Data to use →
· · ·

/-! ### Beside-memory units -/

/-- NCMD is acknowledged to its sender; the sound single granule of a command that no other waits before joins the end of its
partition's commands, held, with the status that R348 to R350 give it (R347, R348, R350). DECODE, STATS, EWISE and REDUCE start
the front command of their kind: it runs with the partials its work gives, or with the status of the first fault met (R352). Where
the manual leaves it open it follows the model's choices (log entries 59, 69 and 71). Completes (exec answers a next state): ncmd,
decode, stats, ewise, reduce. -/
def Obligations.NmuCommandsRun : Prop :=
  ∀ (s : State),
    (∀ (h : TxHeader) (ws : List CodeWord),
      let k := h.dstDie.toNat - mDie 0
      let p := h.partition.toNat
      let c : NmuCmd := { s.newCmd k p h with granules := [wordBytes (checkFlit ws).1], held := true }
      h.opcode = 0x20 → mDie 0 ≤ h.dstDie.toNat → h.dstDie.toNat < xDie 0 →
      s.reach h.srcDie.toNat h.dstDie.toNat = true → (∀ w ∈ ws, eccCheck w = .clean) →
      h.granule.toNat / 2 = 1 ∨ c.count ≤ 1 → (∀ x ∈ s.cmdsOf k p, x.held = true) →
      ((s.cmdsOf k p).filter fun x => !x.ended).length < 16 →
      ∃ t, exec (.ncmd h ws) s = .next t ∧ t.out = s.out ++ [.packet (h.back 0x21) []] ∧
        t.cmdsOf k p = s.cmdsOf k p ++ [{ c with status := s.heldStatus p k { c with held := false } }]) ∧
    (∀ (stack : Fin 24) (p : BitVec 4) (n : Nat) (c : NmuCmd),
      let k := stack.val
      let v := s.traceCmd p.toNat k 0x10 c.tag c.kind
      let started := fun (u : State × Work) (t : State) =>
        t = { u.1 with hbm := t.hbm } ∧ ∃ c', t.cmdsOf k p.toNat = setAt (u.1.cmdsOf k p.toNat) n c' ∧ c'.running = true ∧
          c'.partials = u.2.parts ∧ (c'.status, c'.faultPc, c'.faultIndex) = u.2.fault.getD (0, c.faultPc, c.faultIndex)
      s.front k p.toNat = some (n, c) → c.held = true → c.running = false → c.status = 0 →
      (c.kind = 1 → ∃ t, exec (.decode stack p) s = .next t ∧ started (v.decodeWork p.toNat k c) t) ∧
      (c.kind = 2 → ∃ t, exec (.stats stack p) s = .next t ∧ started (v.statsWork p.toNat k c) t) ∧
      (c.kind = 3 → ∃ t, exec (.ewise stack p) s = .next t ∧
        started (v.eachGranule c.n fun s i w => s.ewiseStep p.toNat k c i w) t) ∧
      (c.kind = 4 → ∃ t, exec (.reduce stack p) s = .next t ∧
        started (v.eachGranule c.n fun s i w => s.reduceStep p.toNat k c i w) t))

/-- NMU_COMMAND_END of a command that ran without a fault removes it, counts it, and writes its status granule at its place in the
cluster buffer that its header names (R351, R352, R364). Where the manual leaves it open it follows the model's choices (log
entries 59 and 72). Completes (exec answers a next state): nmuCommandEnd. -/
def Obligations.NmuCommandEnds : Prop :=
  ∀ (s : State) (stack : Fin 24) (p : BitVec 4) (n : Nat) (c : NmuCmd),
    let k := stack.val
    let heads := if c.kind = 1 then c.merged else []
    s.front k p.toNat = some (n, c) → c.held = true → c.running = true → c.status = 0 → c.coll = none →
    s.returnOk p.toNat c = true → s.reach (mDie k) c.retDie = true → s.coll.insts = [] → (s.part p.toNat).stop = none →
    (∀ x, s.running p.toNat = some x → x.fail = none ∧ x.replayReq = false ∧ x.rollReq = false ∧ x.atEnd = false) →
    (∀ w, (s.cluster (4 * c.retDie + c.retCluster)).buf.mask w = 0) → (s.cluster (4 * c.retDie + c.retCluster)).landErrs = [] →
    ∃ t, exec (.nmuCommandEnd stack p) s = .next t ∧ t.cmdsOf k p.toNat = dropAt (s.cmdsOf k p.toNat) n ∧
      t.num 0x5A03 (k + 1) = (s.num 0x5A03 (k + 1) + 1) % 2 ^ 64 ∧
      (t.cluster (4 * c.retDie + c.retCluster)).buf.readRaw (256 * c.recBase k) 256 =
        c.statusGranule k (heads.map fun h => h.getD 0 0) (heads.map fun h => h.getD 1 0) ∧ t.dram = s.dram

/-! ### Collective engines -/

/-- CDATA, CRESULT, CCLEAN, CFIX and CRECALL of an open instance take their effect: a child's value waits at its node or is added
and sent on (R382), a result lands and makes the chunk Provisional (R381, R387), a verified subtree is noted at its parent (R387),
a fix notice makes a Provisional chunk Fixed (R387), a recall notice opens the next round (R388). Where the manual leaves it open
it follows the model's choices (log entries 17, 73, 75, 76, 77 and 82). Completes (exec answers a next state): cdata, cresult,
cclean, cfix, crecall. -/
def Obligations.CollectiveMessagesTakeEffect : Prop :=
  ∀ (s : State) (i : Inst) (m : CollMsg) (d : List CodeWord),
    let g := m.group.toNat
    let q := m.seq.toNat
    let v := wordBytes (d.map eccCorrect)
    let came := if m.srcModule.toNat = s.moduleId then 0 else 1
    let c := m.chunk.toNat
    let r := m.round.toNat
    let k := i.chunk c
    let n := i.entry.ranks.length
    let elsewhere := fun (first span : Nat) => i.entry.computer c first span % 2 ^ 32 ≠ s.moduleId
    let leaf := i.entry.oneModule m.nodeFirst.toNat m.nodeSpan.toNat = true
    Arrives s i m d →
    (∀ pf ps, m.kind = 0x31 → i.entry.adds = true → s.atParent i m = true → i.landingFull = false ∨ i.completes m = true →
      treeParent n m.nodeFirst.toNat m.nodeSpan.toNat = some (pf, ps) →
      let isLeft := m.nodeFirst.toNat = pf
      ((∀ x ∈ k.nodes, ¬ (x.first = pf ∧ x.span = ps ∧ x.round = r)) →
        ∃ t j, exec (.cdata m d) s = .next t ∧ t.inst g q = some j ∧ (j.chunk c).phase = k.phase ∧ (j.chunk c).nodes = k.nodes ++
          [⟨pf, ps, r, if isLeft then some v else none, if isLeft then none else some v, none, none, false, false, false, false, came⟩]) ∧
      (∀ x a b gf gs, k.nodes.find? (fun x => x.first == pf && x.span == ps && x.round == r) = some x →
        (if isLeft then some v else x.left) = some a → (if isLeft then x.right else some v) = some b →
        treeParent n pf ps = some (gf, gs) → elsewhere gf gs →
        ∃ t j y, exec (.cdata m d) s = .next t ∧ t.inst g q = some j ∧
          { x with left := some a, right := some b, value := some (reduceBytes i.entry.dataFmt a b), waiting := 0 } ∈
            (j.chunk c).nodes ∧ y ∈ t.coll.sent ∧ y.payload = codeOf (reduceBytes i.entry.dataFmt a b) ∧ y.msg = s.collHeader 0x31 i (i.entry.computer c gf gs) c pf ps r)) ∧
    (∀ p h gf gs, m.kind = 0x32 → i.entry.adds = true → i.started = true → leaf → (k.phase = .opened ∨ k.phase = .recalled) →
      k.nodes = [] → s.localNode i.entry = some (p, h) → treeParent n p h = some (gf, gs) → elsewhere gf gs →
      (i.entry.operation ≠ 1 ∨ (s.heldRanks i.entry).contains (i.entry.chunkAt c).1 = true) →
      ∃ t j, exec (.cresult m d) s = .next t ∧ t.inst g q = some j ∧ (j.chunk c).phase = .provisional ∧
        t.dram = (s.storeWords (s.chunkDie c) (s.resultBase i + (i.entry.chunkAt c).2.1) d).dram) ∧
    (m.kind = 0x32 → i.entry.adds = false → i.started = true →
      ∃ t j, exec (.cresult m d) s = .next t ∧ t.inst g q = some j ∧ m.nodeFirst.toNat ∈ (j.chunk c).landed ∧
        t.dram = (s.landData i c m.nodeFirst.toNat d).dram) ∧
    (∀ pf ps x, m.kind = 0x33 → k.phase = .opened → treeParent n m.nodeFirst.toNat m.nodeSpan.toNat = some (pf, ps) →
      x ∈ k.nodes → x.first = pf → x.span = ps → x.round = r →
      ∃ t j, exec (.cclean m) s = .next t ∧ t.inst g q = some j ∧
        (if m.nodeFirst.toNat = pf then { x with cleanL := true } else { x with cleanR := true }) ∈ (j.chunk c).nodes) ∧
    (m.kind = 0x34 → k.phase = .provisional → leaf →
      ∃ t j, exec (.cfix m) s = .next t ∧ t.inst g q = some j ∧ (j.chunk c).phase = .fixed) ∧
    (m.kind = 0x35 → leaf → i.entry.computer c 0 n ≠ s.moduleId →
      i.entry.computer c m.nodeFirst.toNat m.nodeSpan.toNat = s.moduleId → k.phase ≠ .fixed → k.phase ≠ .aborted →
      r + 1 ≤ (if (s.peers i.entry).isEmpty then 1 else s.num 0x6100 5) → k.ready = false → i.used = false →
      ∃ t j, exec (.crecall m) s = .next t ∧ t.inst g q = some j ∧ (j.chunk c).phase = .recalled ∧ (j.chunk c).round = r + 1)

· · ·

What is required → Everything in the material above from the line that has "place in the" through the line that has "entries 59 and" must be duplicated exactly, with no other lines given.

Response to the task →
/-- NMU_COMMAND_END of a command that ran without a fault removes it, counts it, and writes its status granule at its place in the
cluster buffer that its header names (R351, R352, R364). Where the manual leaves it open it follows the model's choices (log
entries 59 and 72). Completes (exec answers a next state): nmuCommandEnd. -/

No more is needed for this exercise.